= Lee Dae-yong =

South Korean army officer and diplomat (1925–2017)

Lee Dae-yong (20 November 1925 – 14 November 2017) was a South Korean army officer and diplomat.

==Early life==
Lee was born in North Hwanghae Province on 20 November 1925.

== Military career ==
During the Korean War, he served as an officer in the 6th Infantry Division, Republic of Korea Army.

He served as a commander of the 1st Company, 1st Battalion, 7th Regiment in the Battle of Chuncheon.

==Diplomat career==
In 1963, Lee was appointed as a military attaché to the South Korean embassy in South Vietnam. In 1973, he was appointed as a minister in the South Korean embassy in South Vietnam
(Originally, he belonged to the Korean Central Intelligence Agency)

During the Fall of Saigon, South Korean diplomats attempted to flee South Vietnam as part of Operation Frequent Wind. Lee and two South Korean diplomats (Ahn Hee-wan and Seo Byeong-ho) failed to escape. They were arrested by the People's Army of Vietnam and held for questioning in Chí Hòa Prison in October 1975.

The North Korean government tried to take the prisoners, but the South Korean government negotiated with North Korea for their return to South Korea.

Following the Sino-Vietnamese War, North Korea supported China. This has soured relations between Vietnam and North Korea.

At that time, the Israeli businessman Shaul Eisenberg worked as a secret envoy for South Korea.

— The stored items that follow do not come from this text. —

/-- The rank of a queued COR: PRIO as sampled, ply of entry, address (R362). -/
def State.jobBefore (s : State) (a b : CorJob) : Bool :=
  let pa := s.fixGet (FIX_MEMBER_PRIO a.addr)
  let pb := s.fixGet (FIX_MEMBER_PRIO b.addr)
  pa < pb || (pa == pb && (a.ply < b.ply || (a.ply == b.ply && a.addr < b.addr)))

/-- The queued COR that ranks first. -/
def State.jobFirst (s : State) : List CorJob → Option CorJob
  | [] => none
  | j :: t => match s.jobFirst t with
    | none => some j
    | some k => if s.jobBefore k j then some k else some j

/-- FIX_SOLVE_START: the free engine, its microcode loaded (R91, log 32), takes the first-ranked COR once its base record is
published (R328, R362). -/
def execFixSolveStart (s : State) : Out :=
  fin (match s.fix.cur, s.jobFirst s.fix.queue, s.fix.base with
    | none, some j, some r =>
      if s.boot.loaded.contains 6 ∧ s.fixGet FIX_CTRL_EN ≠ 0 ∧ r.week = j.cor.week ∧ r.ms = j.cor.ms then
        { s with fix := { s.fix with cur := some j, queue := s.fix.queue.erase j } }
      else s
    | _, _, _ => s)

/-- A solve completes with its record `dt` ns into the ply (R354, R360); a solve after its bound of R27 is LATE (R365). -/
def State.solveDone (s : State) (dt : Nat) : State :=
  match s.fix.cur, s.fix.base with
  | some j, some r =>
    let us := s.jobUs j dt
    let s := { s with fix := { s.fix with cur := none } }
    let s := if 2500 < us then s.bump FIX_OVL_LATE else s
    match s.solve j.addr j.cor r with
    | none => s.putRec (s.idleRec j.addr j.cor.week j.cor.ms 0 us j.cor.antFault)
    | some x =>
      let s := if x.abort then s.bump FIX_CNT3_SEARCH_ABORT else s
      let s := if x.reject then s.bump FIX_CNT4_FIX_REJECT else s
      let s := if x.lost then s.bump FIX_CNT4_FIX_LOST else s
      (s.setFilter j.addr x.filter).putRec
        { addr := j.addr, status := x.status, flags := x.flags + 2 * b2n (posSat x.pos), ms := j.cor.ms, week := j.cor.week
          nsig := x.nsig, nfix := x.nfix, sfn := s.sfn, pos := x.pos, ratio := x.ratio, age := 0, solveUs := min us 0xFFFF }
  | _, _ => s

/-- At C2, `dt` ns into the ply, the solve in progress and every queued COR give way: records with SHED, filters as they were (R365). -/
def State.shedAll (s : State) (dt : Int) : State :=
  let l : List CorJob := s.fix.cur.toList ++ s.fix.queue
  let s := { s with fix := { s.fix with cur := none, queue := [] } }
  l.foldl (fun s j => (s.bump FIX_OVL_SHED).putRec (s.idleRec j.addr j.cor.week j.cor.ms 8 (s.jobUs j dt) j.cor.antFault)) s

/-- IFB_AGE_EXPIRY: 600 s after the last joint publication of FE_A the base bias is taken as 0 (R337). -/
def execIfbAgeExpiry (s : State) : Out :=
  fin (if s.gnss.fe0.ifbUse ∧ s.gnss.fe0.ifbPly + 60000000 ≤ s.ply then (s.setFe 0 { s.feSt 0 with ifbUse := false }).ionoVarReset else s)

/-! ## Bytes -/

/-- The 80 bytes of a record (R360). -/
def SolRec.bytes (r : SolRec) : List Nat :=
  [r.addr, r.status] ++ leBytes 2 r.flags ++ leBytes 4 r.ms ++ leBytes 2 r.week ++ [r.nsig, r.nfix] ++ leBytes 4 r.sfn ++
  leBytes 8 (usgn 64 r.pos.x) ++ leBytes 8 (usgn 64 r.pos.y) ++ leBytes 8 (usgn 64 r.pos.z) ++ leBytes 4 (usgn 32 r.pos.e) ++
  leBytes 4 (usgn 32 r.pos.n) ++ leBytes 4 (usgn 32 r.pos.u) ++ leBytes 4 (usgn 32 r.pos.ve) ++
  leBytes 4 (usgn 32 r.pos.vn) ++ leBytes 4 (usgn 32 r.pos.vu) ++ leBytes 2 r.pos.sdH ++ leBytes 2 r.pos.sdV ++
  leBytes 2 r.ratio ++ leBytes 2 r.age ++ leBytes 2 r.solveUs ++ List.replicate 6 0

/-- SD_H class of a digest entry (R361). -/
def sdClass (status sd : Nat) : Nat :=
  if status = 0 then 7 else if sd ≤ 10 then 0 else if sd ≤ 20 then 1 else if sd ≤ 50 then 2 else if sd ≤ 100 then 3
  else if sd ≤ 300 then 4 else if sd ≤ 1000 then 5 else 6

/-- The 12 bytes of a digest entry (R361). -/
def SolRec.entry (r : SolRec) : List Nat :=
  let e := clampI (-134217728) 134217727 r.pos.e
  let n := clampI (-134217728) 134217727 r.pos.n
  let u := clampI (-8388608) 8388607 r.pos.u
  let cut := bitOf r.flags 1 || e != r.pos.e || n != r.pos.n || u != r.pos.u
  let pos : Nat := if r.status = 0 then 0 else usgn 28 e + usgn 28 n * 2 ^ 28 + usgn 24 u * 2 ^ 56
  [r.addr, r.status + 8 * (r.flags % 2) + 16 * b2n (r.status != 0 && cut) + 32 * sdClass r.status r.pos.sdH] ++ leBytes 10 pos

/-! ## Applying REF and ORG -/

/-- A profile channel runs: its state is not IDLE (R320, R484). -/
def State.pchRunning (s : State) : Bool := (List.range 192).any (fun a => s.get (PCH_W5_STATE (a + 1)) != 0)

/-- A write to FIX_REF_CTRL: BASE_ANT, the W1C REFUSED, and the two applies (R319, R320). -/
def State.refCtrl (data : Nat) (s : State) : State :=
  let s := s.put FIX_REF_CTRL_BASE_ANT (bits data 3 0)
  let s := if bitOf data 29 then s.put FIX_REF_CTRL_REFUSED 0 else s
  let s := if bitOf data 31 then { s with fix := { s.fix with refAt := some s.ply } }.put FIX_REF_CTRL_PENDING 1 else s
  if bitOf data 30 then
    if s.pchRunning then s.put FIX_REF_CTRL_REFUSED 1
    else { s with fix := { s.fix with orgAt := some s.ply } }.put FIX_REF_CTRL_PENDING 1
  else s

/-- APPLY_REF (R319). -/
def execApplyRef (ini data : Nat) (s : State) : Out :=
  fin (if bitOf data 31 then s.asWrite ini 0x40200050 (State.refCtrl data) else s)

/-- APPLY_ORG (R320). -/
def execApplyOrg (ini data : Nat) (s : State) : Out :=
  fin (if bitOf data 30 then s.asWrite ini 0x40200050 (State.refCtrl data) else s)

/-- A 64-bit shadow value in two words. -/
def State.shadow64 (s : State) (lo hi : Fld) : Int := sgn 64 (s.get lo + s.get hi * 2 ^ 32)

/-- Reset one filter (R340, R352). -/
def Filter.reset (f : Filter) : Filter := { dist := f.dist, nearSince := f.nearSince }

/-- What the engine takes into use at a strobe (R319, R320, R337, R344, R370): the shadows, the sampled registers, the
pending filter resets, the ephemerides. -/
def State.fixStrobe (eph : List Nat) (s : State) : State :=
  let landed := fun (o : Option Nat) => match o with | some p => decide (p < s.ply) | none => false
  let takeRef := landed s.fix.refAt
  let takeOrg := landed s.fix.orgAt
  let three := fun (g : Nat → Fld) => [s.shadow64 (g 0) (g 1), s.shadow64 (g 2) (g 3), s.shadow64 (g 4) (g 5)]
  let smp := s.regs.filter (fun e => regPart e.1 == .fix)
  let off := regLookup smp FIX_CTRL_EN.key FIX_CTRL_EN.rst == 0
  let all := takeRef || off || s.fix.resets.contains 0xFF
  let filters := s.fix.filters.map (fun e => if all || s.fix.resets.contains e.1 then (e.1, e.2.reset) else e)
  let s := { s with fix := { s.fix with
    refPos := if takeRef then three FIX_REF_VALUE else s.fix.refPos
    baseAnt := if takeRef then s.get FIX_REF_CTRL_BASE_ANT else s.fix.baseAnt
    orgPos := if takeOrg then three FIX_ORG_VALUE else s.fix.orgPos
    refAt := if takeRef then none else s.fix.refAt
    orgAt := if takeOrg then none else s.fix.orgAt
    ifb := if s.gnss.fe0.ifbUse then s.getS (CAL_IFB_IFB 0) else 0
    integ := if takeRef || off then s.fix.integ.reset else s.fix.integ
    smp := smp, filters := filters, resets := [], eph := eph, base := none
    integBad := if takeRef then 0 else s.fix.integBad
    integGood := if takeRef then 0 else s.fix.integGood } }
  s.put FIX_REF_CTRL_PENDING (b2n (s.fix.refAt.isSome || s.fix.orgAt.isSome))

/-! ## Fix opcodes -/

/-- A member address (R370). -/
def addrOk (a : Nat) : Bool := 1 ≤ a && a ≤ 0xC0

/-- SOL_GET (R370). -/
def execSolGet (sess tag : Nat) (pay : List Nat) (s : State) : Out :=
  fin (s.ecpRun 0x0400 sess tag pay (pay.length == 4) true (fun s =>
    let a := leAt pay 0 1
    if !addrOk a then (s, .final Ecp.BAD_PARAM [])
    else match s.fix.recs.find? (fun e => e.1 == a), s.get (MEMBER_W2_STATE a) with
      | some e, _ + 1 => (s, .final Ecp.OK e.2.bytes)
      | _, _ => (s, .final Ecp.OK (SolRec.bytes { addr := a }))))

/-- PRIO_SET (R370). -/
def execPrioSet (sess tag : Nat) (pay : List Nat) (s : State) : Out :=
  let n := leAt pay 0 1
  fin (s.ecpRun 0x0401 sess tag pay (pay.length == 2 + 2 * n) true (fun s =>
    let l : List (Nat × Nat) := (List.range n).map (fun k => (leAt pay (2 + 2 * k) 1, leAt pay (3 + 2 * k) 1))
    if n < 1 ∨ 64 < n ∨ l.any (fun e => !addrOk e.1 || 7 < e.2) then (s, .final Ecp.BAD_PARAM [])
    else (l.foldl (fun s e => s.put (FIX_MEMBER_PRIO e.1) e.2) s, .final Ecp.OK [])))

/-- FILTER_RESET (R370): at the next strobe. -/
def execFilterReset (sess tag : Nat) (pay : List Nat) (s : State) : Out :=
  fin (s.ecpRun 0x0402 sess tag pay (pay.length == 4) true (fun s =>
    let a := leAt pay 0 1
    if !addrOk a && a != 0xFF then (s, .final Ecp.BAD_PARAM [])
    else ({ s with fix := { s.fix with resets := s.fix.resets ++ [a] } }, .final Ecp.OK [])))

end Sys2Proof.Machine
end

On 12 April 1980, Vietnamese government released Lee and the two other diplomats to South Korea.

== After return ==
In 2001, Lee met Vietnam's ambassador to South Korea Dương Chính Thức, who was the official responsible for his arrest in 1975.

==Awards and decorations==
- Chungmu Order of Military Merit (1950)
- Hwarang Order of Military Merit (1951)

== Legacy ==
In 1986, his story was turned into a drama (:ko:사이공 억류기) on MBC.